Saturday, August 26, 2006

I hate fondue, but I love this trick

So today was the birthday of a friend. She's married to a former cow-orker that's pretty cool to hang out with. She wanted to go to the Melting Pot (eh) for her bday dinner. The Melting Pot is a fondue place, which I'm not crazy about. If I'm going to pay $30 for just my meal, I kind of would like someone else to cook it. I'm lazy, damn it! Plus meat that's been fondued just doesn't taste that good. Perfectly good filet mignon, which should have been grilled was reduced to just another hunk of boiled meat.

My advice: Go to a real restaurant with people who will prepare the meal for you then go to your fondue place for dessert. Even the manager told us that dessert was the best part.

Anyway, when you go to a fondue place, they constantly warn you about not touching the... fondue pots? I'm sure there's some fancy-schmancy name for them to appeal to the stupid yuppies who just walked in from the cigar bar that was a few stores down. I don't know what they are.

"Look how suave and upwardly mobile we are. While Biff went to the cigar bar, I stopped in at the overpiced toy stored and picked up educational toys for Jennniphyr and Teighlor, and then we went and fondued."

They're pots, and they're hot; that's the thing. So right after the first warning, I'm taking off one of my keys from my keyring. I have no idea what it goes to, and I suspect I have it on there just so I can do this trick once every 2 years. It's got a round hole at the top, and if you press you finger into it somewhat hard, it will leave a reddened bump on your finger that looks like a heat blister.

So you act like you touch something hot, give a little yelp of pain, and blow on it. Your table-mates will want to know what happened, and you show them your faux-blister. They'll either sympathize with you or mock you, depending on what kinds of friends they are.
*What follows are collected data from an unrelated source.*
theorem step_refuses_after11 {st : State} (hquiet : st.quiet = true) (hbacked : BackedFrom st st.pc 2)
    (h0 : st.peek st.pc = 0x11#8) (h1 : st.peek (st.pc + 1#16) ∉ opcodesAfter11) :
    step st = .refused (.unknownOpcode [0x11#8, st.peek (st.pc + 1#16)]) :=
  step_refused_two hquiet hbacked h0 rfl rfl (decode_unknown_after11 h1 []) rfl

/-- Settles O7: the byte that leaves the opcode without a row ends the fetch, and neither $10 nor $11 has a row in
the pages that $10 and $11 select. -/
theorem stepRefusesUnknownOpcodes : Obligations.StepRefusesUnknownOpcodes := by
  intro st hquiet hpc
  refine ⟨fun hunknown => ?_, fun hnext => ?_⟩
  · exact step_refused (ahead := []) hquiet rfl (backedFrom_one hpc) rfl (decode_unknown hunknown []) rfl
  have hbacked : BackedFrom st st.pc 2 := backedFrom_two hpc hnext
  refine ⟨step_refuses_after10 hquiet hbacked, step_refuses_after11 hquiet hbacked, fun hfirst hsecond => ?_⟩
  have hno10 : st.peek (st.pc + 1#16) ∉ opcodesAfter10 := by
    obtain h | h := hsecond <;> rw [h] <;> decide
  have hno11 : st.peek (st.pc + 1#16) ∉ opcodesAfter11 := by
    obtain h | h := hsecond <;> rw [h] <;> decide
  obtain h | h := hfirst
  · rw [h]
    exact step_refuses_after10 hquiet hbacked h hno10
  · rw [h]
    exact step_refuses_after11 hquiet hbacked h hno11

/-! ## Register pairs of two widths -/

theorem whenSameWidth_refused {r1 r2 : Reg} (h : r1.isWide ≠ r2.isWide) (op : State → State) (st : State) :
    whenSameWidth r1 r2 op st = .refused (.illegalRegisterCode (r1.code ++ r2.code)) := by
  rw [whenSameWidth, if_neg (by simpa [Reg.sameWidth] using h), regPostbyte]

/-- Settles O9: the decoder gives such a postbyte no pair, and the meanings check the widths first. -/
theorem illegalRegisterPairsAreRefused : Obligations.IllegalRegisterPairsAreRefused := by
  refine ⟨fun st hquiet hbacked hop pb hpb hillegal => ?_, fun r1 r2 st hwidth => ?_⟩
  · have hshort : decode [st.peek st.pc] = .error .truncated := by
      obtain h | h := hop <;> rw [h] <;> rfl
    exact step_refused_two hquiet hbacked rfl hpb.symm hshort
      (decode_illegalPair hop (decodeRegPair_eq_none hillegal) []) rfl
  · exact ⟨whenSameWidth_refused hwidth _ st, whenSameWidth_refused hwidth _ st⟩

end Sys2Proof.Machine
end

section
/-! PROOFS. The form or the offset that the assembler's functions choose leads back to what was written (R105,
R129, R131, R174; log 25). -/

namespace Sys2Proof.Machine

open Sys2Proof.Statements

variable {st : State}

/-! ## The address of a form -/

theorem stepped_of_not_auto {ix : Indexed} (h : isAuto ix = false) (st : State) : stepped st ix = st := by
  cases ix with
  | inc1 r | inc2 r | inc2Ind r | dec1 r | dec2 r | dec2Ind r => cases h
  | _ => rfl

/-- The form computes the address, before any indirection, and steps no register. -/
structure Addresses (st : State) (ix : Indexed) (indirect : Bool) (addr : Word) : Prop where
  indirect : isIndirect ix = indirect
  auto : isAuto ix = false
  address : plainAddress st ix = addr

theorem Addresses.exec_direct {ix : Indexed} {addr : Word} (h : Addresses st ix false addr) :
    exec (postbyteRow ix) st = .next { st with temp := addr } := by
  obtain ⟨hind, hauto, haddr⟩ := h
  rw [exec_postbyteRow, eaIndexed_eq, hind, if_neg Bool.false_ne_true, heldPlain, stepped_of_not_auto hauto, haddr]
  rfl

theorem Addresses.exec_indirect {ix : Indexed} {addr : Word} (h : Addresses st ix true addr) :
    exec (postbyteRow ix) st = andThen (readWord addr st) fun p => .next { p.2 with temp := p.1 } := by
  obtain ⟨hind, hauto, haddr⟩ := h
  simp only [exec_postbyteRow, eaIndexed_indirect hind, stepped_of_not_auto hauto, haddr]

/-! ## Constant offsets (R105) -/

theorem constantOffset_addresses (st : State) (r : PtrReg) (n : Word) :
    Addresses st (Assembler.constantOffset r n) false (st.ptr r + n) := by
  unfold Assembler.constantOffset
  split
  · next hzero => exact ⟨rfl, rfl, by simp [hzero, plainAddress]⟩
  split
  · next hfits => exact ⟨rfl, rfl, congrArg (st.ptr r + ·) hfits⟩
  split
  · next hfits => exact ⟨rfl, rfl, congrArg (st.ptr r + ·) hfits⟩
  · exact ⟨rfl, rfl, rfl⟩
At that point, you pick up the salt shaker and put some on your faux-blister (they might yell at you some more - my friends did), and you rub the salt into your wound. The rubbing makes the blister go away, but to your friends, it looks like salt can somehow cure blisters. At that point, you can leave them with that impression or show them how the trick works (I opted for the latter - I like my friends and don't want them rubbing salt into their wounds... when I'm not there to enjoy it).
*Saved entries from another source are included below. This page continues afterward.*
theorem setSlot_of_le {idx : Byte} (v : Byte) (h : slotCount ≤ idx.toNat) : s.setSlot idx v = s.setFlag true :=
  ((setSlot_cases s idx v).resolve_left fun hlt => h.not_gt hlt.1).2

theorem exec_rget_of_lt {idx : Byte} (h : idx.toNat < slotCount) :
    exec (.rget idx) s = .next (s.setA (s.r.getD idx.toNat 0)) :=
  congrArg Host.Outcome.next (if_pos h)

theorem exec_rget_of_le {idx : Byte} (h : slotCount ≤ idx.toNat) : exec (.rget idx) s = .next (s.setFlag true) :=
  congrArg Host.Outcome.next (if_neg h.not_gt)

/-- R223: the sum is that of the numbers, so it does not wrap at 256. -/
theorem exec_rcpm_of_lt {idx cnt : Byte} (addr : Word) (h : slotCount < idx.toNat + cnt.toNat) :
    exec (.rcpm idx cnt addr) s = .next (s.setFlag true) :=
  congrArg Host.Outcome.next (if_pos h)

theorem exec_rcpm_of_le {idx cnt : Byte} (addr : Word) (h : idx.toNat + cnt.toNat ≤ slotCount) :
    exec (.rcpm idx cnt addr) s =
      .next (s.setMem (memWriteBytes s.mem addr ((s.r.drop idx.toNat).take cnt.toNat))) :=
  congrArg Host.Outcome.next (if_neg h.not_gt)

end

end Sys2Proof.Machine

namespace Sys2Proof.Claims

open Sys2Proof.Machine

/-- Slot `i` after a load from memory is the signed reading of its own byte, at its wrapped address (R218). -/
theorem toInt_getD_memBytes (m : Memory) (addr : Word) {n i : Nat} (h : i < n) :
    ((memBytes m addr n).getD i 0).toInt = sN 8 (m.read (addr + BitVec.ofNat 16 i)).toNat := by
  rw [sN_toNat, List.getD_eq_getElem?_getD, getElem?_memBytes, if_pos h, Option.getD_some]

/-- Settles O40: the bytes of the operand, or of memory, are themselves the slots' patterns, and RSTM writes them as one
sequence of 37 bytes. -/
theorem arrayBulkTransfers : Obligations.ArrayBulkTransfers := by
  refine ⟨encodes_of_encode_eq rfl rfl, fun v hv => encodes_of_encode_eq (beq_iff_eq.mpr hv) rfl,
    fun _ => ⟨encodes_of_encode_eq_word rfl rfl, encodes_of_encode_eq_word rfl rfl⟩, fun s =>
    ⟨exec_rclr s, fun v hv => ⟨v, hv, fun _ _ => (sN_toNat _).symm, exec_rldi s v⟩, fun addr => ?_,
      fun addr hslots => stores_of_exec_eq (hslots.le.trans (by decide)) (exec_rstm s addr)⟩⟩
  exact ⟨memBytes s.mem addr 37, length_memBytes _ _ _, fun _ hi => toInt_getD_memBytes _ _ hi, exec_rldm s addr⟩

/-- Settles O41: slot 36 is the last below the slot count, and a range that passes R223's test is a stretch inside the
37 slots. -/
theorem arraySlotAccess : Obligations.ArraySlotAccess := by
  refine ⟨fun _ => ⟨encodes_of_encode_eq rfl rfl, encodes_of_encode_eq rfl rfl⟩,
    fun _ _ => encodes_of_encode_eq rfl rfl, fun idx cnt addr => ?_, fun s idx =>
    ⟨fun hidx => ?inside, fun hidx => ?beyond, fun cnt addr =>
      ⟨fun hlong => exec_rcpm_of_lt addr hlong, fun hfits hslots => ?range⟩⟩⟩
  · exact encodes_of_encode_eq rfl (congrArg (fun bs => 0x3B :: idx :: cnt :: bs) (beBytes_word_eq_hi8_lo8 addr))
  case inside =>
    have hlt : idx.toNat < slotCount := Nat.lt_succ_of_le hidx
    exact ⟨exec_rget_of_lt hlt, (exec_rset s idx).trans (congrArg _ (setSlot_of_lt s.a hlt)),
      fun imm => (exec_rseti s idx imm).trans (congrArg _ (setSlot_of_lt imm hlt))⟩
  case beyond =>
    exact ⟨exec_rget_of_le hidx, (exec_rset s idx).trans (congrArg _ (setSlot_of_le s.a hidx)),
      fun imm => (exec_rseti s idx imm).trans (congrArg _ (setSlot_of_le imm hidx))⟩
  case range =>
    rw [← take_drop_eq_map_getD (hfits.trans hslots.ge)]
    refine stores_of_exec_eq ?_ (exec_rcpm_of_le addr hfits)
    calc ((s.r.drop idx.toNat).take cnt.toNat).length ≤ cnt.toNat := List.length_take_le _ _
      _ ≤ 65536 := by omega

end Sys2Proof.Claims

/-! ### The string register (R230 to R238) -/

namespace Sys2Proof

/-- With a zero byte put behind it, every sequence is its part before the first zero byte, then a zero byte. -/
theorem exists_append_zero_eq_takeWhile_append (bs : List Byte) :
    ∃ rest, bs ++ [0] = bs.takeWhile (· ≠ 0) ++ 0 :: rest := by
  induction bs with
  | nil => exact ⟨[], rfl⟩
  | cons b bs ih =>
    by_cases hb : b = 0
    · exact ⟨bs ++ [0], by simp [hb]⟩
    · obtain ⟨rest, hrest⟩ := ih
      exact ⟨rest, by rw [List.takeWhile_cons_of_pos (by simpa using hb), List.cons_append, hrest, List.cons_append]⟩

end Sys2Proof

namespace Sys2Proof.Machine

section
variable (s : State) (addr : Word)

/-! #### What each instruction writes -/

theorem exec_sclr : exec .sclr s = .next (s.setStr []) := rfl
theorem exec_slen : exec .slen s = .next (s.setA (BitVec.ofNat 8 s.str.length)) := rfl
theorem exec_sldm : exec (.sldm addr) s =
    .next (s.strOrFlag ((firstZero s.mem addr (s.cfg.strCap.val + 1)).map (memBytes s.mem addr))) := rfl
theorem exec_sstm : exec (.sstm addr) s = .next (s.setMem (memWriteBytes s.mem addr (s.str ++ [0]))) := rfl
theorem exec_sapp : exec .sapp s = .next (s.strOrFlag (strAppend s.cfg.strCap.val s.str [s.a])) := rfl
theorem exec_sappm (n : Byte) : exec (.sappm addr n) s =
    .next (s.strOrFlag (strAppend s.cfg.strCap.val s.str (memBytes s.mem addr n.toNat))) := rfl

end

section
variable {s : State}

/-! #### Each side of a capacity or index condition (R230) -/

theorem strOrFlag_strAppend_of_fits {bs : List Byte} (h : s.str.length + bs.length ≤ s.cfg.strCap.val) :
    s.strOrFlag (strAppend s.cfg.strCap.val s.str bs) = s.setStr (s.str ++ bs) :=
  congrArg s.strOrFlag ((strAppend_cases _ _ _).resolve_right fun hfull => hfull.1.not_ge h).2

theorem strOrFlag_strAppend_of_full {bs : List Byte} (h : s.cfg.strCap.val < s.str.length + bs.length) :
    s.strOrFlag (strAppend s.cfg.strCap.val s.str bs) = s.setFlag true :=
  congrArg s.strOrFlag ((strAppend_cases _ _ _).resolve_left fun hfits => hfits.1.not_gt h).2

theorem exec_sget_of_lt {idx : Byte} (h : idx.toNat < s.str.length) :
    exec (.sget idx) s = .next (s.setA (s.str.getD idx.toNat 0)) := by
  rw [exec, execSget, List.getD_eq_getElem?_getD, List.getElem?_eq_getElem h, Option.getD_some]

theorem exec_sget_of_le {idx : Byte} (h : s.str.length ≤ idx.toNat) : exec (.sget idx) s = .next (s.setFlag true) := by
  rw [exec, execSget, List.getElem?_eq_none h, raiseFlag_eq]

theorem exec_sset_of_lt {idx : Byte} (h : idx.toNat < s.str.length) :
    exec (.sset idx) s = .next (s.setStr (s.str.set idx.toNat s.a)) :=
  congrArg Host.Outcome.next (if_pos h)

theorem exec_sset_of_le {idx : Byte} (h : s.str.length ≤ idx.toNat) : exec (.sset idx) s = .next (s.setFlag true) :=
  congrArg Host.Outcome.next (if_neg h.not_gt)

/-! #### The zero-terminated string in memory (R232) -/

theorem exec_sldm_of_least_zero {addr : Word} {n : Nat} (hn : n ≤ s.cfg.strCap.val)
    (hzero : s.mem.read (addr + BitVec.ofNat 16 n) = 0)
    (hbefore : ∀ k < n, s.mem.read (addr + BitVec.ofNat 16 k) ≠ 0) :
    exec (.sldm addr) s = .next (s.setStr (memBytes s.mem addr n)) := by
  have hscan : firstZero s.mem addr (s.cfg.strCap.val + 1) = some n :=
    (firstZero_eq_some_iff _ _ _ _).mpr ⟨Nat.lt_succ_of_le hn, hzero, hbefore⟩
  rw [exec_sldm, hscan, Option.map_some, strOrFlag_some]

theorem exec_sldm_of_no_zero {addr : Word}
    (h : ∀ n ≤ s.cfg.strCap.val, s.mem.read (addr + BitVec.ofNat 16 n) ≠ 0) :
    exec (.sldm addr) s = .next (s.setFlag true) := by
  have hscan : firstZero s.mem addr (s.cfg.strCap.val + 1) = none :=
    (firstZero_eq_none_iff _ _ _).mpr fun n hn => h n (Nat.le_of_lt_succ hn)
  rw [exec_sldm, hscan, Option.map_none, strOrFlag_none]

/-- SLDM loads the sequence `v` without a zero byte where `v` stands in memory with a zero byte behind it, whatever
follows. -/
theorem exec_sldm_of_memBytes_eq {addr : Word} {n : Nat} {v rest : List Byte}
    (hmem : memBytes s.mem addr n = v ++ 0 :: rest) (hv : ∀ b ∈ v, b ≠ 0) (hfits : v.length ≤ s.cfg.strCap.val) :
    exec (.sldm addr) s = .next (s.setStr v) := by
  have hlen : v.length < n := by
    have := congrArg List.length hmem
    simp only [length_memBytes, List.length_append, List.length_cons] at this
    omega
  have hread : ∀ k ≤ v.length, (v ++ 0 :: rest)[k]? = some (s.mem.read (addr + BitVec.ofNat 16 k)) := fun k hk => by
    rw [← hmem, getElem?_memBytes, if_pos (hk.trans_lt hlen)]
  have hzero : s.mem.read (addr + BitVec.ofNat 16 v.length) = 0 := by
    simpa [eq_comm] using hread v.length le_rfl
  have hbefore : ∀ k < v.length, s.mem.read (addr + BitVec.ofNat 16 k) ≠ 0 := fun k hk => by
    have hk' := hread k hk.le
    rw [List.getElem?_append_left hk] at hk'
    exact hv _ (List.mem_of_getElem? hk')
  rw [exec_sldm_of_least_zero hfits hzero hbefore, ← take_memBytes s.mem addr hlen.le, hmem, List.take_left]

end

end Sys2Proof.Machine

namespace Sys2Proof.Claims

open Sys2Proof.Machine

/-- Settles O44: what SSTM wrote is read back, and SLDM loads of it what stands before the first zero byte, be that one of
S or the one SSTM put behind it. -/
theorem stringRoundTrip : Obligations.StringRoundTrip := by
  intro s t addr hfits hstore
  obtain rfl : s.setMem (memWriteBytes s.mem addr (s.str ++ [0])) = t :=
    Host.Outcome.next.inj ((exec_sstm s addr).symm.trans hstore)
  obtain ⟨rest, hrest⟩ := exists_append_zero_eq_takeWhile_append s.str
  have hlen : (s.str ++ [0]).length ≤ 65536 := by
    have := s.cfg.strCap.isLt
    simp only [List.length_append, List.length_singleton]
    omega
  have hback := (memBytes_memWriteBytes s.mem addr (s.str ++ [0]) hlen).trans hrest
  have hnonzero : ∀ b ∈ s.str.takeWhile (· ≠ 0), b ≠ 0 := fun b hb => by simpa using List.mem_takeWhile_imp hb
  exact exec_sldm_of_memBytes_eq hback hnonzero ((List.takeWhile_sublist _).length_le.trans hfits)

theorem memBytes_eq_bytesAt (m : Memory) (a : Word) (n : Nat) : memBytes m a n = bytesAt m a n := memBytes_eq_map m a n

/-- Settles O42: the two appends are `StrAppend` of their own bytes, a valid index is one below `|S|`, and a length of at
most 255 is its own number in a byte. -/
theorem stringRegisterAccess : Obligations.StringRegisterAccess := by
  refine ⟨encodes_of_encode_eq rfl rfl, encodes_of_encode_eq rfl rfl, fun addr n => ?_,
    fun _ => ⟨encodes_of_encode_eq rfl rfl, encodes_of_encode_eq rfl rfl⟩, encodes_of_encode_eq rfl rfl, fun s =>
    ⟨exec_sclr s, fun hfits => ?append, fun hfull => ?refuse, fun addr n =>
        ⟨fun hfits => ?appendMem, fun hfull => ?refuseMem⟩,
      fun _ => ⟨fun hidx => ⟨exec_sget_of_lt hidx, exec_sset_of_lt hidx⟩,
        fun hidx => ⟨exec_sget_of_le hidx, exec_sset_of_le hidx⟩⟩,
      fun hlen => ⟨_, ?length, exec_slen s⟩⟩⟩
  · exact encodes_of_encode_eq rfl (congrArg (fun bs => 0x40 :: (bs ++ [n])) (beBytes_word_eq_hi8_lo8 addr))
  case append => exact (exec_sapp s).trans (congrArg _ (strOrFlag_strAppend_of_fits hfits))
  case refuse => exact (exec_sapp s).trans (congrArg _ (strOrFlag_strAppend_of_full hfull))
  case appendMem =>
    rw [← memBytes_eq_bytesAt]
    exact (exec_sappm s addr n).trans (congrArg _ (strOrFlag_strAppend_of_fits (by rwa [length_memBytes])))
  case refuseMem =>
    exact (exec_sappm s addr n).trans (congrArg _ (strOrFlag_strAppend_of_full (by rwa [length_memBytes])))
  case length => rw [BitVec.toNat_ofNat, Nat.mod_eq_of_lt (Nat.lt_succ_of_le hlen)]

/-- Settles O43: SLDM's scan finds the least zero byte within STR_CAP or none, and SSTM writes S and its zero byte as one
sequence of at most 256 bytes. -/
theorem stringInMemory : Obligations.StringInMemory := by
  refine fun s addr => ⟨encodes_of_encode_eq_word rfl rfl, encodes_of_encode_eq_word rfl rfl,
    fun n hn hzero hbefore => ?load, exec_sldm_of_no_zero, fun hlen => stores_of_exec_eq ?bound (exec_sstm s addr)⟩
  case load => exact memBytes_eq_bytesAt s.mem addr n ▸ exec_sldm_of_least_zero hn hzero hbefore
  case bound =>
    calc (s.str ++ [0]).length = s.str.length + 1 := List.length_append
      _ ≤ 65536 := by omega

end Sys2Proof.Claims

/-! ### The loader and the start of a run (R315, R320 to R324) -/

namespace Sys2Proof.Machine

/-! #### One run of bytes -/

theorem word_add_ofNat_add (a : Word) (i j : Nat) :
    a + BitVec.ofNat 16 i + BitVec.ofNat 16 j = a + BitVec.ofNat 16 (i + j) := by
  rw [BitVec.add_assoc, ← BitVec.ofNat_add]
They all laughed and thought it was a cool trick. Brian, the aforementioned cow-orker, knows when I'm doing a trick even if he doesn't understand how it's done and had a little smile on his face the entire time. He enjoys a good magic trick, even buying himself an Invisible Deck once.

Looking back, I should also have taken the lemon from my drink and squeezed some lemon juice on it as well. Ah, well.

I got this trick from Penn and Teller's book, "How To Play with Your Food." An invaluable guide to fake burn tricks, making Satan's face appear on a tortilla, and making a jello Valentine's Day Heart cake that bleeds when you cut into it. They suggest that you actually carry salt in a little envelope labeled as a homeopathic cure, which you then sell to your "friends" because, hey, if they're stupid enough to believe in homeopathy, then you need new friends.